/-! ### The sequencer -/

theorem stepOnce_run (c : Engine) :
    stepOnce.run c = match c.pstate with
      | .hdr => (readHeader >>= fun _ => pure 0 : Cmd Nat).run c
      | .stored => storedStep.run c
      | .huff => huffStep.run c
      | .copy => copyStep.run c
      | .trailer => (readTrailer >>= fun _ => pure 0 : Cmd Nat).run c
      | .idle | .done | .dataError | .checksumError | .sourceExhausted => .ok 0 c := by
  cases h : c.pstate <;> simp [stepOnce, h]

theorem stepLoop_succ_run (ecap k produced : Nat) (c : Engine) :
    (stepLoop ecap (k + 1) produced).run c =
      if c.pstate = .done ∨ produced = ecap then .ok (some (BitVec.ofNat 32 produced)) c
      else
        match stepOnce.run c with
        | .ok n c' => (stepLoop ecap k (produced + n)).run c'
        | .error (.raise e) c' =>
            .ok (some (BitVec.ofNat 32 produced)) (c'.takeStepError e e.terminal (BitVec.ofNat 32 produced))
        | .error stop c' => .error stop c' := rfl

/-! ### Running a command -/

/-- Everything a command can end in. -/
theorem runCmd_cases (i : Instr) (body : Cmd (Option Word)) (s : State) (h : i.wf = true) :
    (∃ r c, body.run { s.toEngine with err := .none } = .ok r c ∧
      runCmd i body s = .next (s.complete { c with result := r.getD c.result })) ∨
    (∃ e c, body.run { s.toEngine with err := .none } = .error (.raise e) c ∧
      runCmd i body s = .next (s.complete (c.takeError e))) ∨
    (∃ w c, body.run { s.toEngine with err := .none } = .error (.wait w) c ∧
      runCmd i body s = .next (s.suspend i { s.toEngine with err := .none } c w)) ∨
    (∃ f c, body.run { s.toEngine with err := .none } = .error (.fault f) c ∧ runCmd i body s = .fault f) ∨
    (∃ r c, body.run { s.toEngine with err := .none } = .error (.refuse r) c ∧ runCmd i body s = .refused r) := by
  cases hb : body.run { s.toEngine with err := .none } with
  | ok r c => exact .inl ⟨r, c, rfl, by simp [runCmd, h, hb]⟩
  | error e c =>
    cases e with
    | raise e => exact .inr (.inl ⟨e, c, rfl, by simp [runCmd, h, hb]⟩)
    | wait w => exact .inr (.inr (.inl ⟨w, c, rfl, by simp [runCmd, h, hb]⟩))
    | fault f => exact .inr (.inr (.inr (.inl ⟨f, c, rfl, by simp [runCmd, h, hb]⟩)))
    | refuse r => exact .inr (.inr (.inr (.inr ⟨r, c, rfl, by simp [runCmd, h, hb]⟩)))

theorem runCmd_of_ok {i : Instr} {body : Cmd (Option Word)} {s : State} {r : Option Word} {c : Engine} (h : i.wf = true)
    (hb : body.run { s.toEngine with err := .none } = .ok r c) :
    runCmd i body s = .next (s.complete { c with result := r.getD c.result }) := by
  simp [runCmd, h, hb]

theorem runCmd_of_raise {i : Instr} {body : Cmd (Option Word)} {s : State} {e : Err} {c : Engine} (h : i.wf = true)
    (hb : body.run { s.toEngine with err := .none } = .error (.raise e) c) :
    runCmd i body s = .next (s.complete (c.takeError e)) := by
  simp [runCmd, h, hb]

theorem runCmd_of_wait {i : Instr} {body : Cmd (Option Word)} {s : State} {w : Waiting} {c : Engine} (h : i.wf = true)
    (hb : body.run { s.toEngine with err := .none } = .error (.wait w) c) :
    runCmd i body s = .next (s.suspend i { s.toEngine with err := .none } c w) := by
  simp [runCmd, h, hb]

/-- An illegal operand raises before any other effect. -/
theorem runCmd_illegal (i : Instr) (body : Cmd (Option Word)) (s : State) (h : i.wf = false) :
    runCmd i body s = .next (s.complete (({ s.toEngine with err := .none } : Engine).takeError .illegalCmd)) := by
  simp [runCmd, h]

/-- A command in progress is the one that was given, started from the accepted engine. -/
theorem runCmd_running {i : Instr} {body : Cmd (Option Word)} {s t : State} (h : runCmd i body s = .next t) :
    t.running = none ∧ t.busy = false ∨
      ∃ w, t.running = some ⟨i, { s.toEngine with err := .none }, w⟩ ∧ t.busy = true := by
  unfold runCmd at h
  dsimp only at h
  split at h
  · split at h
    · cases h; exact .inl ⟨rfl, rfl⟩
    · cases h; exact .inl ⟨rfl, rfl⟩
    · cases h; exact .inr ⟨_, rfl, rfl⟩
    · cases h
    · cases h
  · cases h; exact .inl ⟨rfl, rfl⟩

/-- What a command leaves outside the engine, `BUSY` and the command in progress: everything. -/
theorem runCmd_outside {i : Instr} {body : Cmd (Option Word)} {s t : State} (h : runCmd i body s = .next t) :
    t.drop = s.drop ∧ t.hostq = s.hostq ∧ t.busReads = s.busReads := by
  unfold runCmd at h
  dsimp only at h
  split at h
  · split at h
    · cases h; exact ⟨rfl, rfl, rfl⟩
    · cases h; exact ⟨rfl, rfl, rfl⟩
    · cases h; exact ⟨rfl, rfl, rfl⟩
    · cases h
    · cases h
  · cases h; exact ⟨rfl, rfl, rfl⟩

/-- Every arm of `exec` runs one body under `runCmd`. -/
theorem exec_runCmd (i : Instr) : ∃ body : Cmd (Option Word), ∀ s, exec i s = runCmd i body s := by
  cases i <;>
    simp only [exec, execNop, execInit, execStep, execGetbits, execGetbyte, execAlign, execCkinit, execCkset, execCkbyte,
      execLenw, execLenr, execBuild, execFixed, execDecode, execPut, execGet, execCopy, execPreload] <;>
    exact ⟨_, fun _ => rfl⟩

/-! ### The host's side -/

theorem deliver_idle (f : Engine → Engine) (s : State) (h : s.running = none) :
    deliver f s = .next { s with toEngine := f s.toEngine } := by
  simp [deliver, h]

theorem deliver_running (f : Engine → Engine) (s : State) (r : Running) (h : s.running = some r) :
    deliver f s = exec r.instr { s with toEngine := f r.start } := by
  simp [deliver, h]

theorem hostWait_over (s : State) (h : s.busy = false) : hostWait s = .next s := by
  simp [hostWait, h]

theorem firstBesideProgram_none (acts : List HostAction) (h : ∀ act ∈ acts, act.besideProgram = none) :
    firstBesideProgram acts = none := by
  induction acts with
  | nil => rfl
  | cons act rest ih =>
    simp [firstBesideProgram, h act (by simp), ih fun a ha => h a (by simp [ha])]

theorem firstBesideProgram_append (before after : List HostAction) (act : HostAction)
    (f : State → Host.Outcome State Fault Refusal) (h : ∀ a ∈ before, a.besideProgram = none)
    (hf : act.besideProgram = some f) :
    firstBesideProgram (before ++ act :: after) = some (f, before ++ after) := by
  induction before with
  | nil => simp [firstBesideProgram, hf]
  | cons a rest ih =>
    simp [firstBesideProgram, h a (by simp), ih fun b hb => h b (by simp [hb])]

theorem step_quiet (s : State) (h : s.hostq = []) : step s = .next s := by
  simp [step, h]

theorem step_act (s : State) (act : HostAction) (rest : List HostAction) (h : s.hostq = act :: rest) :
    step s = hostAct act { s with hostq := rest } := by
  simp [step, h]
# # # #
• **Exercise instructions**
Copy out the whole listing exactly as written.

• **Completed task**
/-! ### The sequencer -/

theorem stepOnce_run (c : Engine) :
    stepOnce.run c = match c.pstate with
      | .hdr => (readHeader >>= fun _ => pure 0 : Cmd Nat).run c
      | .stored => storedStep.run c
      | .huff => huffStep.run c
      | .copy => copyStep.run c
      | .trailer => (readTrailer >>= fun _ => pure 0 : Cmd Nat).run c
      | .idle | .done | .dataError | .checksumError | .sourceExhausted => .ok 0 c := by
  cases h : c.pstate <;> simp [stepOnce, h]

theorem stepLoop_succ_run (ecap k produced : Nat) (c : Engine) :
    (stepLoop ecap (k + 1) produced).run c =
      if c.pstate = .done ∨ produced = ecap then .ok (some (BitVec.ofNat 32 produced)) c
      else
        match stepOnce.run c with
        | .ok n c' => (stepLoop ecap k (produced + n)).run c'
        | .error (.raise e) c' =>
            .ok (some (BitVec.ofNat 32 produced)) (c'.takeStepError e e.terminal (BitVec.ofNat 32 produced))
        | .error stop c' => .error stop c' := rfl

/-! ### Running a command -/

/-- Everything a command can end in. -/
theorem runCmd_cases (i : Instr) (body : Cmd (Option Word)) (s : State) (h : i.wf = true) :
    (∃ r c, body.run { s.toEngine with err := .none } = .ok r c ∧
      runCmd i body s = .next (s.complete { c with result := r.getD c.result })) ∨
    (∃ e c, body.run { s.toEngine with err := .none } = .error (.raise e) c ∧
      runCmd i body s = .next (s.complete (c.takeError e))) ∨
    (∃ w c, body.run { s.toEngine with err := .none } = .error (.wait w) c ∧
      runCmd i body s = .next (s.suspend i { s.toEngine with err := .none } c w)) ∨
    (∃ f c, body.run { s.toEngine with err := .none } = .error (.fault f) c ∧ runCmd i body s = .fault f) ∨
    (∃ r c, body.run { s.toEngine with err := .none } = .error (.refuse r) c ∧ runCmd i body s = .refused r) := by
  cases hb : body.run { s.toEngine with err := .none } with
  | ok r c => exact .inl ⟨r, c, rfl, by simp [runCmd, h, hb]⟩
  | error e c =>
    cases e with
    | raise e => exact .inr (.inl ⟨e, c, rfl, by simp [runCmd, h, hb]⟩)
    | wait w => exact .inr (.inr (.inl ⟨w, c, rfl, by simp [runCmd, h, hb]⟩))
    | fault f => exact .inr (.inr (.inr (.inl ⟨f, c, rfl, by simp [runCmd, h, hb]⟩)))
    | refuse r => exact .inr (.inr (.inr (.inr ⟨r, c, rfl, by simp [runCmd, h, hb]⟩)))

theorem runCmd_of_ok {i : Instr} {body : Cmd (Option Word)} {s : State} {r : Option Word} {c : Engine} (h : i.wf = true)
    (hb : body.run { s.toEngine with err := .none } = .ok r c) :
    runCmd i body s = .next (s.complete { c with result := r.getD c.result }) := by
  simp [runCmd, h, hb]

theorem runCmd_of_raise {i : Instr} {body : Cmd (Option Word)} {s : State} {e : Err} {c : Engine} (h : i.wf = true)
    (hb : body.run { s.toEngine with err := .none } = .error (.raise e) c) :
    runCmd i body s = .next (s.complete (c.takeError e)) := by
  simp [runCmd, h, hb]

theorem runCmd_of_wait {i : Instr} {body : Cmd (Option Word)} {s : State} {w : Waiting} {c : Engine} (h : i.wf = true)
    (hb : body.run { s.toEngine with err := .none } = .error (.wait w) c) :
    runCmd i body s = .next (s.suspend i { s.toEngine with err := .none } c w) := by
  simp [runCmd, h, hb]

/-- An illegal operand raises before any other effect. -/
theorem runCmd_illegal (i : Instr) (body : Cmd (Option Word)) (s : State) (h : i.wf = false) :
    runCmd i body s = .next (s.complete (({ s.toEngine with err := .none } : Engine).takeError .illegalCmd)) := by
  simp [runCmd, h]

/-- A command in progress is the one that was given, started from the accepted engine. -/
theorem runCmd_running {i : Instr} {body : Cmd (Option Word)} {s t : State} (h : runCmd i body s = .next t) :
    t.running = none ∧ t.busy = false ∨
      ∃ w, t.running = some ⟨i, { s.toEngine with err := .none }, w⟩ ∧ t.busy = true := by
  unfold runCmd at h
  dsimp only at h
  split at h
  · split at h
    · cases h; exact .inl ⟨rfl, rfl⟩
    · cases h; exact .inl ⟨rfl, rfl⟩
    · cases h; exact .inr ⟨_, rfl, rfl⟩
    · cases h
    · cases h
  · cases h; exact .inl ⟨rfl, rfl⟩

/-- What a command leaves outside the engine, `BUSY` and the command in progress: everything. -/
theorem runCmd_outside {i : Instr} {body : Cmd (Option Word)} {s t : State} (h : runCmd i body s = .next t) :
    t.drop = s.drop ∧ t.hostq = s.hostq ∧ t.busReads = s.busReads := by
  unfold runCmd at h
  dsimp only at h
  split at h
  · split at h
    · cases h; exact ⟨rfl, rfl, rfl⟩
    · cases h; exact ⟨rfl, rfl, rfl⟩
    · cases h; exact ⟨rfl, rfl, rfl⟩
    · cases h
    · cases h
  · cases h; exact ⟨rfl, rfl, rfl⟩

/-- Every arm of `exec` runs one body under `runCmd`. -/
theorem exec_runCmd (i : Instr) : ∃ body : Cmd (Option Word), ∀ s, exec i s = runCmd i body s := by
  cases i <;>
    simp only [exec, execNop, execInit, execStep, execGetbits, execGetbyte, execAlign, execCkinit, execCkset, execCkbyte,
      execLenw, execLenr, execBuild, execFixed, execDecode, execPut, execGet, execCopy, execPreload] <;>
    exact ⟨_, fun _ => rfl⟩

/-! ### The host's side -/

theorem deliver_idle (f : Engine → Engine) (s : State) (h : s.running = none) :
    deliver f s = .next { s with toEngine := f s.toEngine } := by
  simp [deliver, h]

theorem deliver_running (f : Engine → Engine) (s : State) (r : Running) (h : s.running = some r) :
    deliver f s = exec r.instr { s with toEngine := f r.start } := by
  simp [deliver, h]

theorem hostWait_over (s : State) (h : s.busy = false) : hostWait s = .next s := by
  simp [hostWait, h]

theorem firstBesideProgram_none (acts : List HostAction) (h : ∀ act ∈ acts, act.besideProgram = none) :
    firstBesideProgram acts = none := by
  induction acts with
  | nil => rfl
  | cons act rest ih =>
    simp [firstBesideProgram, h act (by simp), ih fun a ha => h a (by simp [ha])]

theorem firstBesideProgram_append (before after : List HostAction) (act : HostAction)
    (f : State → Host.Outcome State Fault Refusal) (h : ∀ a ∈ before, a.besideProgram = none)
    (hf : act.besideProgram = some f) :
    firstBesideProgram (before ++ act :: after) = some (f, before ++ after) := by
  induction before with
  | nil => simp [firstBesideProgram, hf]
  | cons a rest ih =>
    simp [firstBesideProgram, h a (by simp), ih fun b hb => h b (by simp [hb])]

theorem step_quiet (s : State) (h : s.hostq = []) : step s = .next s := by
  simp [step, h]

theorem step_act (s : State) (act : HostAction) (rest : List HostAction) (h : s.hostq = act :: rest) :
    step s = hostAct act { s with hostq := rest } := by
  simp [step, h]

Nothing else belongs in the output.